Anne lamented to the class about what a bitch the act of writing actually is. People say they want to do it, but in the same breath confess they find they are simply too busy. I like every other writer can relate to this. It is sometimes almost impossible to call a time out, quiet the chattering mind and ponder what is there to write about. Then once you do grasp an idea, it seems unthinkable to wrangle yourself into a chair and jot out a few paragraphs about a memory or conversation that left an impression on you (especially now that summer is finally here). And then edit the work so it’s actually fit for human consumption? Boring and (precious) time consuming. This process feels quite like a story Anne shared about taking guitar lessons with her boyfriend Neal: at some point during class, they felt as if they were strung out on heroin because they couldn’t get their fingers to do what they want them to do. She likens learning to write to learning to play guitar- note by note, chord by chord. A passage from Bird by Bird illustrates this approach perfectly:
“Thirty years ago my older brother, who was ten years old at the time, was trying to get a report on birds written that he’d had three months to write, which was due the next day. We were out at our family cabin in Bolinas, and he was at the kitchen table close to tears, surrounded by binder paper and pencils and unopened books on birds , immobilized by the hugeness of the task ahead. Then my father sat down beside him, put his arm around my brother’s shoulder, and said “Bird by bird, buddy. Just take it bird by bird.”

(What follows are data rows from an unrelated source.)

/-- A source object capped by the cable: none where the cable bars its voltage (R511, R516). Of an AVS object, which states a power, the
power at its highest voltage is capped. -/
def State.capObj (s : State) (p o : Nat) : Option Nat :=
  let i := s.cableI p
  let v := s.cableV p
  match pdoKind o with
  | 0 => if fixedV o ≤ v then some (withBits o 0 10 (min (fixedI o) i)) else none
  | 1 => if 2 * apdoMin o ≤ v then
      some (withBits (withBits o 17 8 (min (apdoMax o) (v / 2))) 0 7 (min (bitsOf o 0 7) (i / 5))) else none
  | 2 => if 2 * apdoMin o ≤ v then
      (let hi := min (apdoMax o) (v / 2)
       some (withBits (withBits o 17 9 hi) 0 8 (min (bitsOf o 0 8) (hi * i / 1000)))) else none
  | _ => none

/-- The source objects the hub offers: SPR slots 0 to 6 without gaps, and in EPR mode the EPR slots from position 8 on
(R514, R516). -/
def State.srcOffer (s : State) (p : Nat) : List Word :=
  let cap := bitsOf (s.get (F.TC_CFG_w_V p 2)) 0 8 * 2000
  let pick (l : List Nat) : List Word := l.filterMap (fun i =>
    if s.srcObj p i = 0 then none
    else (s.capObj p (s.srcObj p i)).bind (fun o => if cap < pdoPower o then none else some (w32 o)))
  let spr := pick (List.range 7)
  if s.flag (F.TC_STATUS_EPR p) then
    let epr := pick [7, 8, 9, 10]
    spr ++ List.replicate (7 - spr.length) 0 ++ epr
  else spr

/-- Send the source capabilities and await a Request (R516). -/
def State.sendCaps (s : State) (p : Nat) : State :=
  let l := s.srcOffer p
  let s := if s.flag (F.TC_STATUS_EPR p) then s.pdExt p Msg.eprSourceCaps (wordsBytes l)
    else s.pdSend p 0 Msg.sourceCaps false l
  s.modTc p (fun t => { t with offered := l, wait := .request })

/-- A request for object `pos` (from 1) of partner objects, as power, order, RDO fields and contract: kind, volts in
20 mV, current in 10 mA. -/
structure PdPick where
  power : Nat
  rdo : Nat
deriving DecidableEq, Repr

/-- The better of two requests: the greater power, the earlier at equal power. -/
def betterPick (b : Option PdPick) (k : PdPick) : Option PdPick :=
  match b with
  | none => some k
  | some x => some (if x.power < k.power then k else x)

/-- What the hub would ask of one partner object: matched with its sink objects and capped by the cable, at the greatest power (R516). -/
def State.pickObj (s : State) (p pos o : Nat) : Option PdPick :=
  let i := s.cableI p
  let v := s.cableV p
  let k := pdoKind o
  ((List.range 11).filterMap (fun n =>
    let m := s.snkObj p n
    if m = 0 || o = 0 || pdoKind m ≠ k then none
    else if k = 0 then
      (if fixedV m = fixedV o && fixedV o ≤ v then
        let c := min (min (fixedI o) (fixedI m)) i
        some ⟨fixedV o * c, pos * 2 ^ 28 + c * 1024 + c⟩
       else none)
    else if k = 1 then
      (let hi := min (min (apdoMax o) (apdoMax m)) (v / 2)
       let c := min (min (bitsOf o 0 7) (bitsOf m 0 7)) (i / 5)
       if max (apdoMin o) (apdoMin m) ≤ hi then some ⟨2 * hi * (5 * c), pos * 2 ^ 28 + hi * 5 * 512 + c⟩ else none)
    else if k = 2 then
      (let hi := min (min (apdoMax o) (apdoMax m)) (v / 2)
       let w := min (bitsOf o 0 8) (bitsOf m 0 8)
       if max (apdoMin o) (apdoMin m) ≤ hi && hi ≠ 0 then
         let c := min (w * 200 / hi) (i / 5)
         some ⟨2 * hi * (5 * c), pos * 2 ^ 28 + hi * 4 * 512 + c⟩
       else none)
    else none)).foldl betterPick none

/-- The Request of the hub as sink: greatest power, Fixed before PPS and AVS at equal power; vSafe5V with Capability
Mismatch where nothing reaches SNK_MIN (R516). -/
def State.sinkRdo (s : State) (p : Nat) (objs : List Word) : Nat :=
  let all := (List.range objs.length).filterMap (fun n =>
    (s.pickObj p (n + 1) (wordAt objs n)).map (fun k => (pdoKind (wordAt objs n) != 0, k)))
  let best := all.foldl (fun (b : Option (Bool × PdPick)) k =>
    match b with
    | none => some k
    | some x => if x.2.power < k.2.power || (x.2.power == k.2.power && x.1 && !k.1) then some k else b) none
  let least := bitsOf (s.get (F.TC_CFG_w_V p 2)) 8 8 * 2000
  let flags := 2 ^ 25 + (if (List.range 4).any (fun i => s.snkObj p (7 + i) != 0) then 2 ^ 22 else 0)
  let c := min (min (fixedI (wordAt objs 0)) (fixedI (s.snkObj p 0))) (s.cableI p)
  let safe := 2 ^ 28 + 2 ^ 26 + flags + c * 1024 + c
  match best with
  | some k => if least ≤ k.2.power then k.2.rdo + flags else safe
  | none => safe

/-- The partner's capability objects. -/
def State.partner (s : State) (p : Nat) : List Word := (List.range 11).map (fun i => w32 (s.get (F.PD_PARTNER_i_V p i)))

/-- Send a Request, or in EPR mode an EPR_Request with a copy of the object (R516). -/
def State.sendRequest (s : State) (p rdo : Nat) : State :=
  let s := s.put (F.PD_RDO_V p) rdo
  let s := if s.flag (F.TC_STATUS_EPR p) then
      s.pdSend p 0 Msg.eprRequest false [w32 rdo, (s.partner p).getD (rdo / 2 ^ 28 - 1) 0]
    else s.pdSend p 0 Msg.request false [w32 rdo]
  s.modTc p (fun t => { t with wait := .accept, reqTick := s.rails.hamada })

/-! ### System input and power switches (R498, R499) -/

/-- A port may be the system input: SINK_GATE_EN, and an explicit contract as sink whose VBUS has not collapsed, or a fast
role swap that took the port from source to sink (R498, R520, R526). -/
def State.inputOk (s : State) (p : Nat) : Bool :=
  let t := s.tcp p
  bitAt (s.tcConfig p) 10
    && ((s.hasContract p && !s.isSrc p && s.tcState p == Tc.snk && !t.frs && !t.lost) || (t.frs && !t.srcEn))

/-- The system input that R498 names: 0 LOCAL, 1 to 4 ports, 7 none. -/
def State.inputOf (s : State) : Nat :=
  if s.flag F.TC_PWR_LOCAL_OK then 0
  else match [0, 1, 2, 3].findSome? (fun r => firstIx 4 (fun p => s.inputOk p && bitsOf (s.tcConfig p) 11 2 == r)) with
    | some p => p + 1
    | none => 7

/-- The sink switches follow the system input; TC_p_SNK_EN closes directly at 9 V or more, and at less only through the
boost stage where it is fitted (R498, R499). -/
def State.sysInput (s : State) : State :=
  let n := s.inputOf
  let s := s.put F.TC_PWR_SYS_INPUT n
  s.each (List.range 4) (fun s p =>
    let on := n == p + 1
    let s := s.put (F.TC_STATUS_SYS_INPUT p) (bit1 on)
    let high := s.hasContract p && !(s.tcp p).frs && decide (450 ≤ s.get (F.PD_CONTRACT_VOLT p))
    let fit := bitAt (s.tcConfig p) 13
    s.modTc p (fun t => { t with snkEn := on && (high || fit), boostEn := on && !high && fit }))

/-! ### Contracts -/

/-- No contract is in force. -/
def State.noContract (s : State) (p : Nat) : State :=
  let had := s.hasContract p
  let s := s.put (F.TC_STATUS_CONTRACT p) 0
  let s := (s.put (F.PD_CONTRACT_VOLT p) 0).put (F.PD_CONTRACT_CUR p) 0
  let s := (s.put (F.PD_CONTRACT_TYPE p) 3).put (F.PD_CONTRACT_OBJ p) 0
  let s := s.put (F.TC_STATUS_EPR p) 0
  if had then s.tcEvt p 1 else s

/-- The exchanges that follow the first contract of an attach (R509, R517, R519, R520). The partner's Sink_Capabilities tell a source
whether it is dual-role, and either end its Fast Role Swap field. -/
def State.firstActs (s : State) (p : Nat) : List PdAct :=
  let c := s.tcConfig p
  let src := s.isSrc p
  let swap := bitAt c 4 && (bitAt c 3 != src) && !(s.tcp p).autoTried
  (if src && s.flag (F.TC_STATUS_DR p) then [PdAct.dr] else []) ++ [PdAct.cable]
    ++ (if (src && (bitAt c 8 || swap)) || (!src && (s.tcp p).dual) then [PdAct.sinkCaps] else [])
    ++ (if swap then [PdAct.pr true] else [])

/-- The object that a Request names, among a list. -/
def askedObj (objs : List Word) (rdo : Nat) : Nat := if rdo / 2 ^ 28 = 0 then 0 else wordAt objs (rdo / 2 ^ 28 - 1)

/-- As sink with a contract, the hub is to enter EPR mode once both ends and the cable allow it (R516). -/
def State.eprTry (s : State) (p : Nat) : State :=
  let t := s.tcp p
  if s.hasContract p && !s.isSrc p && !s.flag (F.TC_STATUS_EPR p) && !t.rev2 && bitAt (s.get (F.PD_PARTNER_i_V p 0)) 23
      && s.flag (F.PD_CABLE_LIM_V50 p) && (List.range 4).any (fun i => s.snkObj p (7 + i) != 0)
      && !t.todo.contains .epr && t.wait != .epr then
    s.modTc p (fun t => { t with todo := t.todo ++ [.epr] })
  else s

/-- A contract is in force on the object that a Request names; the escalation count clears (R516, R522). After a Hard Reset
the hub regains UFP and DEF_PR (R527). -/
def State.contract (s : State) (p rdo o : Nat) : State :=
  let k := pdoKind o
  let volt := if k = 0 then fixedV o * 5 / 2 else if k = 1 then bitsOf rdo 9 12 else bitsOf rdo 9 12 * 5 / 4
  let cur := if k = 0 then bitsOf rdo 10 10 else bitsOf rdo 0 7 * 5
  let s := s.put (F.TC_STATUS_CONTRACT p) 1
  let s := (s.put (F.PD_CONTRACT_VOLT p) volt).put (F.PD_CONTRACT_CUR p) (min cur 1023)
  let s := (s.put (F.PD_CONTRACT_TYPE p) k).put (F.PD_CONTRACT_OBJ p) (rdo / 2 ^ 28)
  let s := s.tcEvt p 1
  let acts := (s.firstActs p).filter (fun a => !(s.tcp p).first || ((s.tcp p).hard && a != .cable && a != .sinkCaps))
  let s := s.modTc p (fun t => { t with
    wait := .nothing, soft := 0, hard := false, hardFails := 0, trans := none, frs := false, lost := false, first := true,
    todo := t.todo ++ acts })
  s.eprTry p

/-! ### Attach and detach (R500 to R504) -/

/-- Rp that the port presents as source: under a contract at Specification Revision 3.x the 3.0 A value while the sink may send and the 1.5 A
value while the hub's own exchange runs, else the value of the first source object's current (R502). -/
def State.rpSource (s : State) (p : Nat) : Nat :=
  if s.hasContract p && !(s.tcp p).rev2 then (if (s.tcp p).wait = .nothing then 3 else 2)
  else
    let i := fixedI (s.srcObj p 0)
    if 300 ≤ i then 3 else if 150 ≤ i then 2 else 1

So when I find myself wondering why I invest so much into writing stuff that let’s face it, so few people read or care about, I reflect back on what Anne Lamott had to say about those feelings. How she reminded us that if we are supposed to be writing and don’t get back to it, it will break our hearts later and fill us with regret. How she suggested that when we feel ready to throw in the towel, to find solace in the words of the great author E.L. Doctorow: “Writing is like driving a car at night. You never see further than the headlights, but you can make the whole trip that way.” I would also add that to me, finishing a piece of writing like this one often feels like finally falling asleep after hours of lying in bed wide awake. It takes forever, is often unintentionally thought provoking and sometimes frustrating, but the long-awaited result is deeply comforting and satisfying. Which is exactly why I can’t wait to do it all over again.